*** SUPPLIED MATERIAL Section Begins ***

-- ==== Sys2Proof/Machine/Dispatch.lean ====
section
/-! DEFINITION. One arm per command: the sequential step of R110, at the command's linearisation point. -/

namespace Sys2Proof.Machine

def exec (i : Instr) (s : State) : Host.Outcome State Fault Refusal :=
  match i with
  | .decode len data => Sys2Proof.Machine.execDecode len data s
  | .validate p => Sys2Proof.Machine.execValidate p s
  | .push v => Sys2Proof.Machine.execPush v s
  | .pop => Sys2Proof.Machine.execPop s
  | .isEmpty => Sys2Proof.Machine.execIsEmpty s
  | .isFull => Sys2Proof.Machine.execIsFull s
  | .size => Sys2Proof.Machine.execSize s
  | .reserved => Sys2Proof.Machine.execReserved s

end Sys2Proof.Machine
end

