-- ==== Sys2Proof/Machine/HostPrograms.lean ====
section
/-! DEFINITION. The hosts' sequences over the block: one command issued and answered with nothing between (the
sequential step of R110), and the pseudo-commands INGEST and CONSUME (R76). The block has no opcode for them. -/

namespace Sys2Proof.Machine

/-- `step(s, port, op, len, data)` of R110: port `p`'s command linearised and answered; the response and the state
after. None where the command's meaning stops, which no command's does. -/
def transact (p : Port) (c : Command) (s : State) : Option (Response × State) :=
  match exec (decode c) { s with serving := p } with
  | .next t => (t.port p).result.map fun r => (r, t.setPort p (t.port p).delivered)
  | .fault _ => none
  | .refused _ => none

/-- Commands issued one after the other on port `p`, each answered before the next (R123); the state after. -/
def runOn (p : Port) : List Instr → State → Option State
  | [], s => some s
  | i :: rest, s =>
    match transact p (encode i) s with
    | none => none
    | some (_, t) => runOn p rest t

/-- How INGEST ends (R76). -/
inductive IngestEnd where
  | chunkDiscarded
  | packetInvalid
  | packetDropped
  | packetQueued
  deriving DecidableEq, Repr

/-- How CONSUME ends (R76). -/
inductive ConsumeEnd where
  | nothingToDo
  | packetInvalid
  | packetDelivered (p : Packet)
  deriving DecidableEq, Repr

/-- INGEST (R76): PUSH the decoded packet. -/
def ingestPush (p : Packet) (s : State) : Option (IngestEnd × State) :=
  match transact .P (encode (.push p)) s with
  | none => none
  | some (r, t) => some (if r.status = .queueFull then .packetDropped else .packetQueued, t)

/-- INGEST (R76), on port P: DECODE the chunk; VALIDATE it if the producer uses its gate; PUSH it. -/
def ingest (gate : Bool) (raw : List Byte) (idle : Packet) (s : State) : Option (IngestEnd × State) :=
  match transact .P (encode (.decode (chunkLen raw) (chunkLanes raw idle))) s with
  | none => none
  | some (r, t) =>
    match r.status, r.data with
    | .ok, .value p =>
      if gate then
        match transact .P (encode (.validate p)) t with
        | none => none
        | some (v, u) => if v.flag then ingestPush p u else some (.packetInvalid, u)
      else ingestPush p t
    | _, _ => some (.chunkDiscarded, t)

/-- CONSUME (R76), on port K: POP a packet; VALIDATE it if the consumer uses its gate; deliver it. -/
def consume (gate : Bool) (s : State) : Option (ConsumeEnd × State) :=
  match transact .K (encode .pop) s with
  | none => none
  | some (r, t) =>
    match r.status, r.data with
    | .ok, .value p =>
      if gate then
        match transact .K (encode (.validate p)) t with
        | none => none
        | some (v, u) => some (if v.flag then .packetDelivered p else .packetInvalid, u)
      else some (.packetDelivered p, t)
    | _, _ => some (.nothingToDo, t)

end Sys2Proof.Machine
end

*** SUPPLIED MATERIAL Section Ends ***
*** SUPPLIED MATERIAL Section Begins ***

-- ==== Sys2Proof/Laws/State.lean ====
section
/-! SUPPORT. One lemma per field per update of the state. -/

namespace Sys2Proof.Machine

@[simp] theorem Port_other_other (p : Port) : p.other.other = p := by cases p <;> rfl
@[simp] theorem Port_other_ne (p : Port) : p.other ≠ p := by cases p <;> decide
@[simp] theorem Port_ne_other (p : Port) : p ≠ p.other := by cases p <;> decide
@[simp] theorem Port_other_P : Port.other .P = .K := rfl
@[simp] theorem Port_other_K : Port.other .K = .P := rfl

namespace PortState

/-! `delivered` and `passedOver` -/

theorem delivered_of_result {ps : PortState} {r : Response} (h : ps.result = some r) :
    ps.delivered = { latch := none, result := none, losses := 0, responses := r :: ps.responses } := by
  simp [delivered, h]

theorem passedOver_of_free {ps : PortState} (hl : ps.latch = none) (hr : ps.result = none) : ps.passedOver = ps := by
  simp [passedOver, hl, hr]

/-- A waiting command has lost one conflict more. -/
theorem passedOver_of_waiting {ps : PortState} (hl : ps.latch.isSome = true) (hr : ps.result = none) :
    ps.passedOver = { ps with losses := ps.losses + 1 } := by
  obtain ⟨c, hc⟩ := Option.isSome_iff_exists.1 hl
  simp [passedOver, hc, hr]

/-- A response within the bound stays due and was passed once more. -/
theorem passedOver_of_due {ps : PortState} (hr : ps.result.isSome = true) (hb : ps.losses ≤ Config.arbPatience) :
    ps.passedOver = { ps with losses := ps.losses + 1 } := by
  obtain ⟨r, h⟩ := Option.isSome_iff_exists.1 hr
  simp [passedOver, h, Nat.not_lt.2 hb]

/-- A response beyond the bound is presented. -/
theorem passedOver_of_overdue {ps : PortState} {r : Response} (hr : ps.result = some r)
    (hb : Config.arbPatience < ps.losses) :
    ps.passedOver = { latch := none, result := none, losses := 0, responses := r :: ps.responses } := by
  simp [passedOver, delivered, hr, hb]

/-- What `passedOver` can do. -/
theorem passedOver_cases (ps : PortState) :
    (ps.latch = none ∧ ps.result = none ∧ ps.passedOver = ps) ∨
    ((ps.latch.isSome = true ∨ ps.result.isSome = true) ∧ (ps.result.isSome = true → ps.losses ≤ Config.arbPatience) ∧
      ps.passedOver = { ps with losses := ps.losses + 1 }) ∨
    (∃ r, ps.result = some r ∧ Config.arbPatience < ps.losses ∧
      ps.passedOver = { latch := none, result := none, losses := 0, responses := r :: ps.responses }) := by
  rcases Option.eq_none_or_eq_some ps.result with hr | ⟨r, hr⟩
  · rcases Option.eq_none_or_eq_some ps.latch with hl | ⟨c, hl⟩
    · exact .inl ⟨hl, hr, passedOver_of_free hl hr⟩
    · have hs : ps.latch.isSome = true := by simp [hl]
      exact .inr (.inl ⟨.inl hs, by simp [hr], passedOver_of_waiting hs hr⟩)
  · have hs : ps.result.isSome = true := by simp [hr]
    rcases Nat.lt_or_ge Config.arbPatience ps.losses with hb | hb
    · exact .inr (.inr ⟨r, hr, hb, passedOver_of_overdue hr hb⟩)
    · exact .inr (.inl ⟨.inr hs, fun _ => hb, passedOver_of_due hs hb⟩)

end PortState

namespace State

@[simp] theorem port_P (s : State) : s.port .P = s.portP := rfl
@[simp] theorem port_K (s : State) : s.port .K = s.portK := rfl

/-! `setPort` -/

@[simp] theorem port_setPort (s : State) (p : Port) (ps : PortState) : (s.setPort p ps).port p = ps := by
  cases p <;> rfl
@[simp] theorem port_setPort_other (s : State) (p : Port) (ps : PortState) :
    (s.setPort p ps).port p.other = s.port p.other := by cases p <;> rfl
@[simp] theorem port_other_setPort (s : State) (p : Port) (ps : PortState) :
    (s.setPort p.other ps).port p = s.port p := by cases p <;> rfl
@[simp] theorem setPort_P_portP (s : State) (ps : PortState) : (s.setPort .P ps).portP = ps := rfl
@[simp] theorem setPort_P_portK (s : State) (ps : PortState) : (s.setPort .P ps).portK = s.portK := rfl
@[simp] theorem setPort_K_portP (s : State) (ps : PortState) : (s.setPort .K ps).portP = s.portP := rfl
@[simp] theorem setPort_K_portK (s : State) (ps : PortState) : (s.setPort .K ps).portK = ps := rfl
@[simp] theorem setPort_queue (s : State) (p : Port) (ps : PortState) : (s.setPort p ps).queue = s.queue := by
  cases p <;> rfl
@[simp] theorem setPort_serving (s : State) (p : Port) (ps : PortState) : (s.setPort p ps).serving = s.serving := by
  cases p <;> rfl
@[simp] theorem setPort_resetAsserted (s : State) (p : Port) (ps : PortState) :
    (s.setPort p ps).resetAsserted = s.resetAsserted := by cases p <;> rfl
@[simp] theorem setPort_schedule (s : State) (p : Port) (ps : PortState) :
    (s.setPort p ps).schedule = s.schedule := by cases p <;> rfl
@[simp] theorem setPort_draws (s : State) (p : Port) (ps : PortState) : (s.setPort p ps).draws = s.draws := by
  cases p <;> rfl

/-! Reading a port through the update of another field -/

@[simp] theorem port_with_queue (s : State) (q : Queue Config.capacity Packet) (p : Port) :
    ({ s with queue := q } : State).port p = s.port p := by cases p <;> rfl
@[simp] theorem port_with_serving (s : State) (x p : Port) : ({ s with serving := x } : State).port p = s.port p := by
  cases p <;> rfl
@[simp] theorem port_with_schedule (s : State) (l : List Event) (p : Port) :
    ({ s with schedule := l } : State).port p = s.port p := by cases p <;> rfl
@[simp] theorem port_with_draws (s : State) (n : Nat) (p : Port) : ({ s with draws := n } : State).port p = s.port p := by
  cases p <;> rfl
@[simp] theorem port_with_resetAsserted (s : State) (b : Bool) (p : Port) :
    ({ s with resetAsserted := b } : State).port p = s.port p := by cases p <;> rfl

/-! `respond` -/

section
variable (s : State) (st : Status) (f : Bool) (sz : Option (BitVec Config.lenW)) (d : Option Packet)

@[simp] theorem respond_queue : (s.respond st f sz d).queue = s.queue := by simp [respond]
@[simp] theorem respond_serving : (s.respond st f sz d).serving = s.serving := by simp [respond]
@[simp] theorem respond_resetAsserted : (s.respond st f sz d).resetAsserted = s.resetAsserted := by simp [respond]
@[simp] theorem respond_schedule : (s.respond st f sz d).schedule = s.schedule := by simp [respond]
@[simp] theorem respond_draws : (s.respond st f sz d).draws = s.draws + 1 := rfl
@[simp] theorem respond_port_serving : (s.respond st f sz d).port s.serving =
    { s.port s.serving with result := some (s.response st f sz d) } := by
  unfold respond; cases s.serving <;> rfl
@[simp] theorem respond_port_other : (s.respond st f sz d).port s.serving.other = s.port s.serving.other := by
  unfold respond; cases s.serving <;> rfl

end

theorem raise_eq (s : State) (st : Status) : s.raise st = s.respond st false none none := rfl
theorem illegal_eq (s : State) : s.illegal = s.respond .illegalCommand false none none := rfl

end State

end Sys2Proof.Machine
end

*** SUPPLIED MATERIAL Section Ends ***
*** SUPPLIED MATERIAL Section Begins ***

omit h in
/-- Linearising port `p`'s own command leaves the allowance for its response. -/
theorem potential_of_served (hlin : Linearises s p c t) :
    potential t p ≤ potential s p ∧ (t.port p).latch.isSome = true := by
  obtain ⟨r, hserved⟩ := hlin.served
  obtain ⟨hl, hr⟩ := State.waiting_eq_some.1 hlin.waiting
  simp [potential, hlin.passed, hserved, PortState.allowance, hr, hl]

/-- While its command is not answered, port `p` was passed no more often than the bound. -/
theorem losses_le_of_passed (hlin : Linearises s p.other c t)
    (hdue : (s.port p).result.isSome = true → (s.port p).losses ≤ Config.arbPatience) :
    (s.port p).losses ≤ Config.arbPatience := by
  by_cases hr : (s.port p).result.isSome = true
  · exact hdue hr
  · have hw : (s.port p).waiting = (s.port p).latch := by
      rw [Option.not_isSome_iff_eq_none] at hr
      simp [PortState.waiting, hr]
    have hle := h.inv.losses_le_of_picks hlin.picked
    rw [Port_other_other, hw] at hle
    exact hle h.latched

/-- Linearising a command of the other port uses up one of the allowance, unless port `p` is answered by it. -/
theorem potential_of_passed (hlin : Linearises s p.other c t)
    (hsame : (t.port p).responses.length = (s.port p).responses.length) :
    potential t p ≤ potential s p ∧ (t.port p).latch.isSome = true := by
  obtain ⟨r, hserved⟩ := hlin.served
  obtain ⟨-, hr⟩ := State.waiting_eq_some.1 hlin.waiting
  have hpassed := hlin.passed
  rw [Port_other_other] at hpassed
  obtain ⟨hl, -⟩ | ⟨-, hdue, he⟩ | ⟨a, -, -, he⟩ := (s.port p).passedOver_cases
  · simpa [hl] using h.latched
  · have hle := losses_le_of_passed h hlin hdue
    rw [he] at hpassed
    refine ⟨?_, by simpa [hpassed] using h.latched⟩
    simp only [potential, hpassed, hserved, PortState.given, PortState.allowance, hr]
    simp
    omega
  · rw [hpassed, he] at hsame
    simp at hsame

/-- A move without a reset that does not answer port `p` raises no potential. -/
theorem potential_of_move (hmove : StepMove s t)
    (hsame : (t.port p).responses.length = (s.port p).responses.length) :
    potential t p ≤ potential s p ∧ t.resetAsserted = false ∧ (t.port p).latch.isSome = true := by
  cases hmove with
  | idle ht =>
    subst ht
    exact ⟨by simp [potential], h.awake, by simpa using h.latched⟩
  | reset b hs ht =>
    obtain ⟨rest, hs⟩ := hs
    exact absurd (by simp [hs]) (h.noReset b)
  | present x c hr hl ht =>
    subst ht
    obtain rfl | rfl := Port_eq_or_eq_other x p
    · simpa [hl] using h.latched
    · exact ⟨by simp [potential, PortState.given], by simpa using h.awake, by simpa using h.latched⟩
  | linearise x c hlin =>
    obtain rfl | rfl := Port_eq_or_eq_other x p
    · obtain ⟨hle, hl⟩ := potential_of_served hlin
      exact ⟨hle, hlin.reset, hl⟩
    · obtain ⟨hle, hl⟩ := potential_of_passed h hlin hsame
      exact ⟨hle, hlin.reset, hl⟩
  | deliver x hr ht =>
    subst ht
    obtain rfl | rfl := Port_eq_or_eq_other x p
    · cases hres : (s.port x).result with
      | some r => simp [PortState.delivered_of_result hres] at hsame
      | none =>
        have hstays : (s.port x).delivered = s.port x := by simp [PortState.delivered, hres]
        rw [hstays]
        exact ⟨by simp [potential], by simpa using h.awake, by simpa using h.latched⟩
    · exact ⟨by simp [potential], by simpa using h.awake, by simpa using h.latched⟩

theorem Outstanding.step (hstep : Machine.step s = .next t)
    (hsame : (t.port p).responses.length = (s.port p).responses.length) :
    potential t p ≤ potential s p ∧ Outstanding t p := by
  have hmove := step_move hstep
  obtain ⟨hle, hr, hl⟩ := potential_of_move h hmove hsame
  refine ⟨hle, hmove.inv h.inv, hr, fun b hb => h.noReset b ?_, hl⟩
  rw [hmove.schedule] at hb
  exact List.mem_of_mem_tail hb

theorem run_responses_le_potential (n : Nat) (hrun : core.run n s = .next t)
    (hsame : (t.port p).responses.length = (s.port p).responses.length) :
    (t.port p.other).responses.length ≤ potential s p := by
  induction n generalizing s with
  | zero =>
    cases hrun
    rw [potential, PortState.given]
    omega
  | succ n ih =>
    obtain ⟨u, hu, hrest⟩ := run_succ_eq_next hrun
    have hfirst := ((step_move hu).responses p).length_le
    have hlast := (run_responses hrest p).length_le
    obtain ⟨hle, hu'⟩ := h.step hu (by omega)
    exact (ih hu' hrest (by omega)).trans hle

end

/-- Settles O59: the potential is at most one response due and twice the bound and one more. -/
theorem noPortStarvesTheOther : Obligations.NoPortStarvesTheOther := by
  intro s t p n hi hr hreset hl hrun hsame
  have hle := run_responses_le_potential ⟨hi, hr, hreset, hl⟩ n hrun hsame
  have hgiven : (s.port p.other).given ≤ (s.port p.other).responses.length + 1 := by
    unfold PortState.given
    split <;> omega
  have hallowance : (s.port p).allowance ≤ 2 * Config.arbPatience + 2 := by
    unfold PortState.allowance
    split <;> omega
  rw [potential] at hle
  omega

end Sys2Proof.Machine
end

*** SUPPLIED MATERIAL Section Ends ***

* EXERCISE: For every line above that holds the word "bound", report the whole line.

* FINISHED EXERCISE:
/-- A response within the bound stays due and was passed once more. -/
/-- A response beyond the bound is presented. -/
/-- While its command is not answered, port `p` was passed no more often than the bound. -/
/-- Settles O59: the potential is at most one response due and twice the bound and one more. -/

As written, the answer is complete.